-- ==== Sys2Proof/Tests/Slice0.lean ====
section
/-! SUPPORT. The model's own tests. Expected results are those of spec/95_test_vectors.md and of the rules' examples;
a vector marked [NUM] there is taken under the reference numerics. The last section shows, for every statement with
hypotheses, data that meet them together. -/

namespace Sys2Proof.Tests

set_option Elab.async false

open Sys2Proof Sys2Proof.Machine

/-! ### Decoding: words written from the tables of R89 and R93 (T-ENC) -/

theorem test_decode_nop : decode 0x00000000 = .command .nop := by decide
theorem test_decode_cadd : decode 0x10FFF000 = .command (.cadd 15 15 15) := by decide
theorem test_decode_cadd_illegal : decode 0x10FFF001 = .illegal (.mustBeZero 0x10FFF001) := by decide
theorem test_decode_csub : decode 0x11846000 = .command (.csub 8 4 6) := by decide
theorem test_decode_cmul : decode 0x12433000 = .command (.cmul 4 3 3) := by decide
theorem test_decode_cconj : decode 0x13640000 = .command (.cconj 6 4) := by decide
theorem test_decode_cmag : decode 0x14540000 = .command (.cmag 5 4) := by decide
theorem test_decode_cmag_illegal : decode 0x14211000 = .illegal (.mustBeZero 0x14211000) := by decide
theorem test_decode_cpolar : decode 0x15312000 = .command (.cpolar 3 1 2) := by decide
theorem test_decode_fft1d : decode 0x20000000 = .command (.fft1d false) := by decide
theorem test_decode_fft1d_ns : decode 0x20000001 = .command (.fft1d true) := by decide
theorem test_decode_fft1d_illegal : decode 0x20000002 = .illegal (.mustBeZero 0x20000002) := by decide
theorem test_decode_ifft1d : decode 0x21000000 = .command .ifft1d := by decide
theorem test_decode_gray : decode 0x30010000 = .command (.gray .p1) := by decide
theorem test_decode_pad : decode 0x31010000 = .command (.pad .p0 .p1) := by decide
theorem test_decode_pad_aliased : decode 0x31110000 = .command (.pad .p1 .p1) := by decide
theorem test_decode_pad_illegal : decode 0x31200000 = .illegal (.mustBeZero 0x31200000) := by decide
theorem test_decode_fwd2d : decode 0x32010000 = .command (.fwd2d .p1) := by decide
theorem test_decode_fwd2d_illegal : decode 0x32100000 = .illegal (.mustBeZero 0x32100000) := by decide
theorem test_decode_inv2d : decode 0x33100000 = .command (.inv2d .p1) := by decide
theorem test_decode_inv2d_illegal : decode 0x33010000 = .illegal (.mustBeZero 0x33010000) := by decide
theorem test_decode_vis : decode 0x34100000 = .command (.vis .p1) := by decide
theorem test_decode_unassigned : decode 0x16000000 = .illegal (.unassignedOpcode 0x16) ∧
    decode 0x22000000 = .illegal (.unassignedOpcode 0x22) ∧ decode 0x35000000 = .illegal (.unassignedOpcode 0x35) ∧
    decode 0xFFFFFFFF = .illegal (.unassignedOpcode 0xFF) := by decide

/-- R93: the assembler's spellings, `FFT1D.PS` the same command as `FFT1D`. -/
theorem test_assemble : assemble "CADD" [.c 3, .c 1, .c 2] = some (.cadd 3 1 2) ∧
    assemble "FFT1D.PS" [] = assemble "FFT1D" [] ∧ assemble "PAD" [.p .p1, .p .p0] = some (.pad .p1 .p0) ∧
    assemble "PAD" [.p .p1] = none := by decide

theorem test_decodeTableWord : decodeTableWord 32 0x12312000 = some (.cmul 3 1 2) ∧
    decodeTableWord 32 0x01000000 = none := by decide

/-! ### Ill-formed host accesses are refused by name (R55, R58) -/

theorem test_reg_size : (HostEvent.memRead .reg 0 8).wellFormed = false ∧
    event (.memRead .reg 0 8) State.reset = .refused .accessSize := ⟨by decide, rfl⟩

theorem test_pix_size : (HostEvent.memWrite .pix0 0 4 0).wellFormed = false ∧
    event (.memWrite .pix0 0 4 0) State.reset = .refused .accessSize := ⟨by decide, rfl⟩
+ + + +
**WHAT IS NEEDED:**
From the first line to the last, retype the records exactly.

**ANSWER SPACE:**
-- ==== Sys2Proof/Tests/Slice0.lean ====
section
/-! SUPPORT. The model's own tests. Expected results are those of spec/95_test_vectors.md and of the rules' examples;
a vector marked [NUM] there is taken under the reference numerics. The last section shows, for every statement with
hypotheses, data that meet them together. -/

namespace Sys2Proof.Tests

set_option Elab.async false

open Sys2Proof Sys2Proof.Machine

/-! ### Decoding: words written from the tables of R89 and R93 (T-ENC) -/

theorem test_decode_nop : decode 0x00000000 = .command .nop := by decide
theorem test_decode_cadd : decode 0x10FFF000 = .command (.cadd 15 15 15) := by decide
theorem test_decode_cadd_illegal : decode 0x10FFF001 = .illegal (.mustBeZero 0x10FFF001) := by decide
theorem test_decode_csub : decode 0x11846000 = .command (.csub 8 4 6) := by decide
theorem test_decode_cmul : decode 0x12433000 = .command (.cmul 4 3 3) := by decide
theorem test_decode_cconj : decode 0x13640000 = .command (.cconj 6 4) := by decide
theorem test_decode_cmag : decode 0x14540000 = .command (.cmag 5 4) := by decide
theorem test_decode_cmag_illegal : decode 0x14211000 = .illegal (.mustBeZero 0x14211000) := by decide
theorem test_decode_cpolar : decode 0x15312000 = .command (.cpolar 3 1 2) := by decide
theorem test_decode_fft1d : decode 0x20000000 = .command (.fft1d false) := by decide
theorem test_decode_fft1d_ns : decode 0x20000001 = .command (.fft1d true) := by decide
theorem test_decode_fft1d_illegal : decode 0x20000002 = .illegal (.mustBeZero 0x20000002) := by decide
theorem test_decode_ifft1d : decode 0x21000000 = .command .ifft1d := by decide
theorem test_decode_gray : decode 0x30010000 = .command (.gray .p1) := by decide
theorem test_decode_pad : decode 0x31010000 = .command (.pad .p0 .p1) := by decide
theorem test_decode_pad_aliased : decode 0x31110000 = .command (.pad .p1 .p1) := by decide
theorem test_decode_pad_illegal : decode 0x31200000 = .illegal (.mustBeZero 0x31200000) := by decide
theorem test_decode_fwd2d : decode 0x32010000 = .command (.fwd2d .p1) := by decide
theorem test_decode_fwd2d_illegal : decode 0x32100000 = .illegal (.mustBeZero 0x32100000) := by decide
theorem test_decode_inv2d : decode 0x33100000 = .command (.inv2d .p1) := by decide
theorem test_decode_inv2d_illegal : decode 0x33010000 = .illegal (.mustBeZero 0x33010000) := by decide
theorem test_decode_vis : decode 0x34100000 = .command (.vis .p1) := by decide
theorem test_decode_unassigned : decode 0x16000000 = .illegal (.unassignedOpcode 0x16) ∧
    decode 0x22000000 = .illegal (.unassignedOpcode 0x22) ∧ decode 0x35000000 = .illegal (.unassignedOpcode 0x35) ∧
    decode 0xFFFFFFFF = .illegal (.unassignedOpcode 0xFF) := by decide

/-- R93: the assembler's spellings, `FFT1D.PS` the same command as `FFT1D`. -/
theorem test_assemble : assemble "CADD" [.c 3, .c 1, .c 2] = some (.cadd 3 1 2) ∧
    assemble "FFT1D.PS" [] = assemble "FFT1D" [] ∧ assemble "PAD" [.p .p1, .p .p0] = some (.pad .p1 .p0) ∧
    assemble "PAD" [.p .p1] = none := by decide

theorem test_decodeTableWord : decodeTableWord 32 0x12312000 = some (.cmul 3 1 2) ∧
    decodeTableWord 32 0x01000000 = none := by decide

/-! ### Ill-formed host accesses are refused by name (R55, R58) -/

theorem test_reg_size : (HostEvent.memRead .reg 0 8).wellFormed = false ∧
    event (.memRead .reg 0 8) State.reset = .refused .accessSize := ⟨by decide, rfl⟩

theorem test_pix_size : (HostEvent.memWrite .pix0 0 4 0).wellFormed = false ∧
    event (.memWrite .pix0 0 4 0) State.reset = .refused .accessSize := ⟨by decide, rfl⟩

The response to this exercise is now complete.